**Assignment**
Using the data below, return the stretch from the line that contains "register's range and" through the line that contains "p.2, exec (.regRead", both included, exactly as it stands and nothing beyond it.

**Data**
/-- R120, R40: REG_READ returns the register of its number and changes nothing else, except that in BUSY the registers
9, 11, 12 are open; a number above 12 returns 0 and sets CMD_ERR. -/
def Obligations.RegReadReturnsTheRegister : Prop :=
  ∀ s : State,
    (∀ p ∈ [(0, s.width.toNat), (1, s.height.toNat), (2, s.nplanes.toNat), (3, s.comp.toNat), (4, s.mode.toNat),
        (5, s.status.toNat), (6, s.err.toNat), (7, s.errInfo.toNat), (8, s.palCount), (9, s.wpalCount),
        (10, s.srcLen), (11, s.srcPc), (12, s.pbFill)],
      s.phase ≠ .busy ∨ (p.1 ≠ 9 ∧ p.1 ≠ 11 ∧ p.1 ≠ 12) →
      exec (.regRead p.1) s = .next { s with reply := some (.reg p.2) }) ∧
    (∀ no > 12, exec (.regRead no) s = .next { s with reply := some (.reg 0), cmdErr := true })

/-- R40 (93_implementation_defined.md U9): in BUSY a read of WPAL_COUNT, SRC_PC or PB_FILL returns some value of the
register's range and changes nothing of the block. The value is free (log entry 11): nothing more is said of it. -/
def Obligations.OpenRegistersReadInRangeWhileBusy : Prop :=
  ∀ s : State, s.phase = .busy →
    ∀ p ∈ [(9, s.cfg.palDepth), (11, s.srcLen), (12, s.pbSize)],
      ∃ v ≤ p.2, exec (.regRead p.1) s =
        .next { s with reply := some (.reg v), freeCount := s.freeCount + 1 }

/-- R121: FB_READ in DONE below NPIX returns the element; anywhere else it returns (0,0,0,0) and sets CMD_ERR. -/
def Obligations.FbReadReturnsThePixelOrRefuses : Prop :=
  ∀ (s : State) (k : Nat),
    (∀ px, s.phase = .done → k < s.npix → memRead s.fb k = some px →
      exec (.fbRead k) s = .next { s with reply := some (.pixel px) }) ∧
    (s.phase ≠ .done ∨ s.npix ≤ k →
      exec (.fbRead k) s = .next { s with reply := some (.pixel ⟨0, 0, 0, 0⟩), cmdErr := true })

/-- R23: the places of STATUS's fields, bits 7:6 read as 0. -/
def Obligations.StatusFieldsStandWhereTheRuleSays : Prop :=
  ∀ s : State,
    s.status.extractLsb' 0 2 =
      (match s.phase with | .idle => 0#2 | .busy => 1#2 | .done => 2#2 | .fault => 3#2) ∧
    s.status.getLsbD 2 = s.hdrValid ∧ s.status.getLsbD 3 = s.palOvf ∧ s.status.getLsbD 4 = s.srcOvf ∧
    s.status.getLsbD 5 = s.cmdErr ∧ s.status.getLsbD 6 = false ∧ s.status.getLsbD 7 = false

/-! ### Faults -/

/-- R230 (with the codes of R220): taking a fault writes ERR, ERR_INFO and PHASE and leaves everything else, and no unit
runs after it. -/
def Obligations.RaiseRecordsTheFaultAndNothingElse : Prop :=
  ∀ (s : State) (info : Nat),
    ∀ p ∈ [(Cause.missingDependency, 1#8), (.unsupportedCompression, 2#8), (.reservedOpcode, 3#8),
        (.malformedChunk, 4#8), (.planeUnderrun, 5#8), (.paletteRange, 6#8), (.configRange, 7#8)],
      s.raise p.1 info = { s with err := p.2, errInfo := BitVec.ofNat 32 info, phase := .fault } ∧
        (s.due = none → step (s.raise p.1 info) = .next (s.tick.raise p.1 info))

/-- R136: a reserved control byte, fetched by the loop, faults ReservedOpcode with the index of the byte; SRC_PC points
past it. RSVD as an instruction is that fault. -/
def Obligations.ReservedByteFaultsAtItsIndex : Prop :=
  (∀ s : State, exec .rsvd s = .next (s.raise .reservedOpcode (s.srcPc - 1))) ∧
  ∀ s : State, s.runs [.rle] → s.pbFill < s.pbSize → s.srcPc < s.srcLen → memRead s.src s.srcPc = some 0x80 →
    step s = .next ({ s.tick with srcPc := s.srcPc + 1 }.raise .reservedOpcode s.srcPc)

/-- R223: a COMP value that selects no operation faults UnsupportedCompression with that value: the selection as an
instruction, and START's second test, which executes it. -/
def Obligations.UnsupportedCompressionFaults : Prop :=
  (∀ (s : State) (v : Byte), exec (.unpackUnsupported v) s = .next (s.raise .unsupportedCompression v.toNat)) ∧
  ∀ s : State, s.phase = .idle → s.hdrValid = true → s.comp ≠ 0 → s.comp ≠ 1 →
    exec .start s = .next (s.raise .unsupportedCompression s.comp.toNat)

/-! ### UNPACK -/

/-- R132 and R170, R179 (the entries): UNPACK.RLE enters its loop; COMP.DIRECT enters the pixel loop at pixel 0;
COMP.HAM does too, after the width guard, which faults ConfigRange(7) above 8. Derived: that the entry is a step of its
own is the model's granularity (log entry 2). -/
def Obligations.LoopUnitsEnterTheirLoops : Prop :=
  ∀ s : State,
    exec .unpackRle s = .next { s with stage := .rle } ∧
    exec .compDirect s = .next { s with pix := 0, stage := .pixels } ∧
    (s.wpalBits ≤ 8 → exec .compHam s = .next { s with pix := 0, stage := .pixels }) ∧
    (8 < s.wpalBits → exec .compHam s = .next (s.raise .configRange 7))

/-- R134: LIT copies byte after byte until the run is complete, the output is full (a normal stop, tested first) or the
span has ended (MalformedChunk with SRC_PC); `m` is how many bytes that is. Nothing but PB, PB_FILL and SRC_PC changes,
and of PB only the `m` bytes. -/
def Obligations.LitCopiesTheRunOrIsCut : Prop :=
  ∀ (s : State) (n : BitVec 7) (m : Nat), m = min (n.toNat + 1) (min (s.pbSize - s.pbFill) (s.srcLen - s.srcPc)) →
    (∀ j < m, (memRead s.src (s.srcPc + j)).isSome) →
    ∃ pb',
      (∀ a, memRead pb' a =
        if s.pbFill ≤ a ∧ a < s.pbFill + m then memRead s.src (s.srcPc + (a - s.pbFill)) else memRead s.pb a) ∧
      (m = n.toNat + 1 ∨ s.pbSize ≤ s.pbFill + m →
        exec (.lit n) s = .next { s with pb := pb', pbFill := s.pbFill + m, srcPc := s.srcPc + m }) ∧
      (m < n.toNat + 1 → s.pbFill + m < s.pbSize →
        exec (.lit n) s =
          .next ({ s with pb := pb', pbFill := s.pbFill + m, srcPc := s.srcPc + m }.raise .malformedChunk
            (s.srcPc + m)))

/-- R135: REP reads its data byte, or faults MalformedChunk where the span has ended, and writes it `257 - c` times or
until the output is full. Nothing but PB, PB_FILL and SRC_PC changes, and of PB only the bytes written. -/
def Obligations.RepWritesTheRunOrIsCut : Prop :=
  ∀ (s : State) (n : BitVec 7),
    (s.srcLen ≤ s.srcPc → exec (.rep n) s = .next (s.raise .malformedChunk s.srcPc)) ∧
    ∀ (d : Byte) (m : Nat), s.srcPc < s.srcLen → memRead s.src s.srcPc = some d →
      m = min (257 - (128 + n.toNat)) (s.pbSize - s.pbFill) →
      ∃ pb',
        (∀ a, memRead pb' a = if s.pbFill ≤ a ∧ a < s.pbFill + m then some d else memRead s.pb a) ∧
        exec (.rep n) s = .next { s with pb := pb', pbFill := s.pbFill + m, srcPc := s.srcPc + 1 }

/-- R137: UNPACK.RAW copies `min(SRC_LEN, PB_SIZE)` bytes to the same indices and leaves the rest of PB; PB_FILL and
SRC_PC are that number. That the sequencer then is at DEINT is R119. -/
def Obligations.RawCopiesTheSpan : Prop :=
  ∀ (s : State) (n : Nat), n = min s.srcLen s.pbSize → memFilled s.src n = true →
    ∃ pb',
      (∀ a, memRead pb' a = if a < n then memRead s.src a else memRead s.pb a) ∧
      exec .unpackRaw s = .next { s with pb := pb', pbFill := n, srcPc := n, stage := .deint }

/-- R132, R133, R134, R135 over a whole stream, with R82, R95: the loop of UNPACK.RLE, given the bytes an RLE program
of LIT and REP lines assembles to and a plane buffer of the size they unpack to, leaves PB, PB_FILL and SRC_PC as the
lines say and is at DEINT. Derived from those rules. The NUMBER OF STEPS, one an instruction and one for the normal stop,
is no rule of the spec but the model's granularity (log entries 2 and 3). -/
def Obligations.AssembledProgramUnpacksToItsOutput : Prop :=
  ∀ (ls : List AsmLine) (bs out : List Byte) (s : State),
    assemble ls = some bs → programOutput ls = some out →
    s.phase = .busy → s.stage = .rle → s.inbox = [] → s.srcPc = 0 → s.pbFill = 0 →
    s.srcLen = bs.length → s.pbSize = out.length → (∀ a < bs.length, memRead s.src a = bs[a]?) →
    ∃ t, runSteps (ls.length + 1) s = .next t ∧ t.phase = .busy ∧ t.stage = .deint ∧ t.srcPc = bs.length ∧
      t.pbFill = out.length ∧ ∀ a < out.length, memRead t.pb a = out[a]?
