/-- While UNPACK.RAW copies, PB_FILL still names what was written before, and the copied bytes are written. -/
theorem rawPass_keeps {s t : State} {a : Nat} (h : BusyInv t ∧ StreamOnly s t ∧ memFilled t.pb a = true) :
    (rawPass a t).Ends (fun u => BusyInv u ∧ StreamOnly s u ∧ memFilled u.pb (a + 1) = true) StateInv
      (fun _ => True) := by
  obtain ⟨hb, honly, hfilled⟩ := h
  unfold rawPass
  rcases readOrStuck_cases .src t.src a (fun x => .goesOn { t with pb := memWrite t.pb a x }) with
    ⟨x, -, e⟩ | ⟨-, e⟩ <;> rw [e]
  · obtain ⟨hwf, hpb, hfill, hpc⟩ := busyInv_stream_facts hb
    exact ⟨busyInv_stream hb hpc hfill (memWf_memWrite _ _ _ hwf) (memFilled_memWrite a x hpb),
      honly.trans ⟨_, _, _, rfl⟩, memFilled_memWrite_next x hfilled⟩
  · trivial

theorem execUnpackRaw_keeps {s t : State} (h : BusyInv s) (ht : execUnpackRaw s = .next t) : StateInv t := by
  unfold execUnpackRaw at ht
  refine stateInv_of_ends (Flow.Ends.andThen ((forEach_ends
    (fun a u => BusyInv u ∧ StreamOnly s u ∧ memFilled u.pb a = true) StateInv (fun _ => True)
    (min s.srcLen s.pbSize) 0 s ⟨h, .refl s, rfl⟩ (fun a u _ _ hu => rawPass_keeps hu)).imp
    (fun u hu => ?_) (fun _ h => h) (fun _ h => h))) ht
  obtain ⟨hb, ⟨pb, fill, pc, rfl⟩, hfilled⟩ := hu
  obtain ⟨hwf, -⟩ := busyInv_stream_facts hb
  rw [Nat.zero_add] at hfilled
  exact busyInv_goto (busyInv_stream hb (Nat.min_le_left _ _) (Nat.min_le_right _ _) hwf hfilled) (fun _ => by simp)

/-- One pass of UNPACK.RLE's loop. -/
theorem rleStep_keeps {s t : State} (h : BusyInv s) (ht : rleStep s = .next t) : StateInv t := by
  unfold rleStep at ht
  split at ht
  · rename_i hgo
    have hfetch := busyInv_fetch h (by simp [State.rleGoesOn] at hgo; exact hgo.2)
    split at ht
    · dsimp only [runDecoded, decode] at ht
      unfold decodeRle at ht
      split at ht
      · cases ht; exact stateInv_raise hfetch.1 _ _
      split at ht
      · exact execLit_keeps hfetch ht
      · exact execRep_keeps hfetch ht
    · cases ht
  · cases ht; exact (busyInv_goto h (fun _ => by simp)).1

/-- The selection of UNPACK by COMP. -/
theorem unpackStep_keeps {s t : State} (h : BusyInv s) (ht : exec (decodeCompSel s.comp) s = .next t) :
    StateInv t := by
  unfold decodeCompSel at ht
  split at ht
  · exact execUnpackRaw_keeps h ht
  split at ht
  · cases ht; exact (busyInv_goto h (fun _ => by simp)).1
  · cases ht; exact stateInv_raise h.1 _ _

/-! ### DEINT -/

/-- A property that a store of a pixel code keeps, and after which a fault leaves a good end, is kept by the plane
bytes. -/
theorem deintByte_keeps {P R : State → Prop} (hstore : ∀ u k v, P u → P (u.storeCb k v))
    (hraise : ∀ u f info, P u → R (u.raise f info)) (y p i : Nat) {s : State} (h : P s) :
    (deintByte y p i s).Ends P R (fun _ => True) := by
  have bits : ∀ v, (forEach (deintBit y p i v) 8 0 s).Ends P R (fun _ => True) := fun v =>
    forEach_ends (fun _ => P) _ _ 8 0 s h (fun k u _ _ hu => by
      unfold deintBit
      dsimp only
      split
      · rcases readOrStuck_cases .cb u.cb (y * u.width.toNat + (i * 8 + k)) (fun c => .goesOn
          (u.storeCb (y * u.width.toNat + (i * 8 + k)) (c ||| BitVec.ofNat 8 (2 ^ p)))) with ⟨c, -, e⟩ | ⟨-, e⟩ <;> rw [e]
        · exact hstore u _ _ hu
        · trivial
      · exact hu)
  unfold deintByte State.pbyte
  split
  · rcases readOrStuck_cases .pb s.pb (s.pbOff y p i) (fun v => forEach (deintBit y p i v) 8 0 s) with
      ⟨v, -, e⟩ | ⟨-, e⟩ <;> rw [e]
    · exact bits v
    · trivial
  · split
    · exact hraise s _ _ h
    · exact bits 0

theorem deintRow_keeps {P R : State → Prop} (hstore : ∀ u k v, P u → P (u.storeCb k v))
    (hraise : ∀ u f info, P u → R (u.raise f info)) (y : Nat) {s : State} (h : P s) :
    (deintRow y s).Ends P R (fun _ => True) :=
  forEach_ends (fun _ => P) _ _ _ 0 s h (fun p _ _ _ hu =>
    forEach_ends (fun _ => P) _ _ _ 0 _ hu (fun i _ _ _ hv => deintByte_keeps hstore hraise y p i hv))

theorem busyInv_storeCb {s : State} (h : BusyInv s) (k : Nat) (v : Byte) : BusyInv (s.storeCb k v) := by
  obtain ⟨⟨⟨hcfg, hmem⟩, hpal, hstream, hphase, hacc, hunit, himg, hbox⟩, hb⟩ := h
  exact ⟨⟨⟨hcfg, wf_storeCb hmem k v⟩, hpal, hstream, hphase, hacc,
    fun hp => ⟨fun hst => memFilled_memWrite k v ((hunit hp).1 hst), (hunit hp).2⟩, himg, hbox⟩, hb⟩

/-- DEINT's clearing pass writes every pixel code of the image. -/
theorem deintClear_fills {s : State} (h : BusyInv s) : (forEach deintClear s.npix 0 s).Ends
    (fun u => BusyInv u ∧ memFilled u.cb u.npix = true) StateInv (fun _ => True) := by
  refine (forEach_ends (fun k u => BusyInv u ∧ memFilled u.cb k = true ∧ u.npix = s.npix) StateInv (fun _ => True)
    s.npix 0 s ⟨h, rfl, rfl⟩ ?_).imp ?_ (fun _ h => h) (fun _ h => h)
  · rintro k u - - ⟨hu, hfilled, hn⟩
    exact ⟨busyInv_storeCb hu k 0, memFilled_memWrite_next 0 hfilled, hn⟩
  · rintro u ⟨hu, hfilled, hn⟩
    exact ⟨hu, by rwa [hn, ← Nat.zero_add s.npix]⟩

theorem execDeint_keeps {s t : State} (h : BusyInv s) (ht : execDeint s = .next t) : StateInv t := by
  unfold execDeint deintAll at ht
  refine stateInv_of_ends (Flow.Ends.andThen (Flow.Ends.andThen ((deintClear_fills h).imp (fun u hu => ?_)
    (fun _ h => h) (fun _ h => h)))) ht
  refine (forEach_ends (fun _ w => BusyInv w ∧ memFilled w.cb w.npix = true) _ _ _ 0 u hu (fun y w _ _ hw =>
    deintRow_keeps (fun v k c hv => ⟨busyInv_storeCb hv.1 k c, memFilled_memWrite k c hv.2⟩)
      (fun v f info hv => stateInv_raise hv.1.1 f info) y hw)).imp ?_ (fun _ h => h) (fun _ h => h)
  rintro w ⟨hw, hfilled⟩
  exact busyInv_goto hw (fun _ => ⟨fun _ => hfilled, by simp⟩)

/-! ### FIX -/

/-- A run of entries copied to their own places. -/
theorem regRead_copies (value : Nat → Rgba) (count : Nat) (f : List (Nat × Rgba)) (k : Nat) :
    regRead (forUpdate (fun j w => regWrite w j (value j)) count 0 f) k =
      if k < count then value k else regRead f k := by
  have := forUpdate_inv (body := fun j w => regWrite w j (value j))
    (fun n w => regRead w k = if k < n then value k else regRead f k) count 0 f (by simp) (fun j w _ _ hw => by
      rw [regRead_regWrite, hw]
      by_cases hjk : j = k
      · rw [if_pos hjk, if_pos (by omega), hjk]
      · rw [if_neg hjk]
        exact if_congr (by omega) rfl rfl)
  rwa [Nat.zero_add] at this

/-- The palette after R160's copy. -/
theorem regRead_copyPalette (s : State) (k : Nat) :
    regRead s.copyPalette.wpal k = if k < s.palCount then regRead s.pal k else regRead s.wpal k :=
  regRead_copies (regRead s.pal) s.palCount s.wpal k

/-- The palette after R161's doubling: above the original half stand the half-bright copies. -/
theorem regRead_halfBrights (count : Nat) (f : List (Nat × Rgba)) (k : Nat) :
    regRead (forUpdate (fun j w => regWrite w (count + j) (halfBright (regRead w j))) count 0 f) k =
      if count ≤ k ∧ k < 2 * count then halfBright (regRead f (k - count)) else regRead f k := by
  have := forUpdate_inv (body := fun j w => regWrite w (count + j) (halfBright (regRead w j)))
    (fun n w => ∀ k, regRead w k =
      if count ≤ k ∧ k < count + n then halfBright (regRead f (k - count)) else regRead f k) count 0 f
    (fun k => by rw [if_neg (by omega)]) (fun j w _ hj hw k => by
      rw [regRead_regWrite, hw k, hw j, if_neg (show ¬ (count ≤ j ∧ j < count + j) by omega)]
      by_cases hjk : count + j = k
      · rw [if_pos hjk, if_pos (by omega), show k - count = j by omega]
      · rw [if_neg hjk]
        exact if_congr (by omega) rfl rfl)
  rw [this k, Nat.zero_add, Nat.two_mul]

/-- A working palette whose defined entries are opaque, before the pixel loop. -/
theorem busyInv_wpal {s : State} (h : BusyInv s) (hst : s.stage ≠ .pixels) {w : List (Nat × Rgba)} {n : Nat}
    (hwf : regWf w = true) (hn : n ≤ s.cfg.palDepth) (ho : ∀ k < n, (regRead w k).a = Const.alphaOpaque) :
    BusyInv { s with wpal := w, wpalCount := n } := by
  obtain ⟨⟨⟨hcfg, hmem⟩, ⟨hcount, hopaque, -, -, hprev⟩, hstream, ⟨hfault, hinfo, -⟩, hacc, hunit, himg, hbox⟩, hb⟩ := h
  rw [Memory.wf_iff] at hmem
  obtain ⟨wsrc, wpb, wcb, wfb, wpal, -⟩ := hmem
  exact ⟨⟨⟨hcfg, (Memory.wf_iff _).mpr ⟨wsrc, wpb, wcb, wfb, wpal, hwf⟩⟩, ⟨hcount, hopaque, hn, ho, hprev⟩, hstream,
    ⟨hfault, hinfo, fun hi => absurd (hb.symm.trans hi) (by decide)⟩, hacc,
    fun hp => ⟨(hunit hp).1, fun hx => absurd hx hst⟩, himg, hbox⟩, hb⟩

**Exercise response**
register's range and changes nothing of the block. The value is free (log entry 11): nothing more is said of it. -/
def Obligations.OpenRegistersReadInRangeWhileBusy : Prop :=
  ∀ s : State, s.phase = .busy →
    ∀ p ∈ [(9, s.cfg.palDepth), (11, s.srcLen), (12, s.pbSize)],
      ∃ v ≤ p.2, exec (.regRead p.1) s =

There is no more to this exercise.